Краткое описание чертежей

Фиг. 1. Схема синтеза липопептидов состава OrnGlu(C₁₆H₃₃)₂.

Фиг. 2. Электронные микрофотографии а) молекул миРНК siUTR, б) липопептидов Y14, в) комплексов Y14/siUTR (композиции).

Фиг. 3. Зависимость интенсивности флуоресценции комплекса от соотношения +/- (положительно заряженные аминогруппы YH/отрицательно заряженные фосфаты siUTR).

Фиг. 4. Эффективность трансфекции композиции на модели репликона ВГС в культуре клеток гепатомы человека Huh-7.

Фиг. 5. Изменение концентрации компонентов композиции в сыворотке крови в различные периоды времени после внутривенного введения.

Фиг. 6. Изменение концентрации компонентов композиции в печени в различные периоды времени после внутривенного введения.

Фиг. 7. Изменение концентрации компонентов композиции в органах (легкие, печень, почки, селезенка) в различные периоды времени после внутривенного введения.

Фиг. 8. Изменение концентрации компонентов композиции в сыворотке крови в различные периоды времени после подкожного введения

Подробное описание изобретения.

Пример 1. Синтез молекул миРНК

Производство миРНК (siUTR) основано на твердофазном химическом синтезе (на твердом носителе), который включает повторяющиеся операции для наращивания олигонуклеозидной цепи, поэтому эти реакции можно проводить с использованием коммерческих автоматических синтезаторов, а также использовать для производства ручные (manual) реакторы, не в автоматическом режиме. Все сырьевые компоненты (реагенты и растворители) взвешивали, отмеряли и загружали в реактор согласно технологическим стадиям, полупродукты появляются после последней стадии синтеза при выгрузке их из реактора. При синтезе получали две комплементарных цепи миРНК, из которых готовили дуплекс путем смешивания эквимолярных количеств смысловой и антисмысловой цепей миРНК siUTR, которые прогревали при 65°C в течение 5 минут, а затем резко охлаждали при 4°C. Готовые дуплексы (siUTR) использовали для приготовления композиции.

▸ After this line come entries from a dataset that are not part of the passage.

def Xl.permits (x : Xl) : Access → Bool
  | .load => x.pr
  | .store => x.w
  | .atomic => x.pr && x.w

/-- A physical address that something backs (R311). -/
def backed (pa : Nat) : Bool := inMain pa || inHost pa || inScreed pa

/-- The world check of R303 for a unit of a world; an address that nothing backs has no world to agree with (R302, R311). -/
def worldOk (s : State) (sec : Bool) (x : Xl) (pa : Nat) : Bool := (sec || x.ns) && (!backed pa || x.ns == !secureAt s pa)

/-- Checks 3 to 5 of R212 on a translated address, without the screed rules. -/
def checkXl (s : State) (sec : Bool) (kind : Access) (x : Xl) (va : Nat) : Except XlFail Nat :=
  let pa := x.pa va
  if !worldOk s sec x pa then .error .world
  else if !x.permits kind || !backed pa then .error .prot
  else .ok pa

/-- The PCIe address of an address in the host window (R324). -/
def hostAddr (s : State) (p : Fin 8) (t : Fin 9) (pa : Nat) : Nat := (tenant s p t).hostbase.toNat + (pa - hostFirst)

end Sys2Proof.Machine
end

Пример 2. Синтез липопептидов

Синтез липопептидов Y14 состава OrnGlu(С₁₆Н₃₃)₂ осуществляли по схеме, представленной на Фиг. 1. Boc-замещенное производное аминокислоты получали действием ди-трет-бутилоксикарбоната. Побочными продуктами реакции присоединения Вос-группы являются трет-бутанол и углекислый газ, которые легко отделяются от целевого продукта. Структура синтезированного соединения была подтверждена данными ¹Н-ЯМР-, ИК-спектроскопии.

В ИК-спектре наблюдались характерные полосы поглощения амидных связей (1660 см^-1, С=O «I амидная полоса», 1658 см^-1, N-H «II амидная полоса»), карбоксильной группы (1750 см^-1 С=O, 1420 см^-1 ОН). Сигнал протонов трет-бутильных групп в ¹Н-ЯМР-спектре соединения (25) представлен синглетом с химическим сдвигом 1,4 м. д.

Реакцию получения N-гидроксисукцинимидного эфира (26) проводили в стандартных условиях в присутствии дициклогексилкарбодиимида в качестве конденсирующего агента. Выпавший осадок дициклогексилмочевины отфильтровывали. Полученный продукт давал положительную реакцию в специальном проявителе на N-гидроксисукцинимидную группу. Продукт без дополнительной очистки использовали на следующей стадии.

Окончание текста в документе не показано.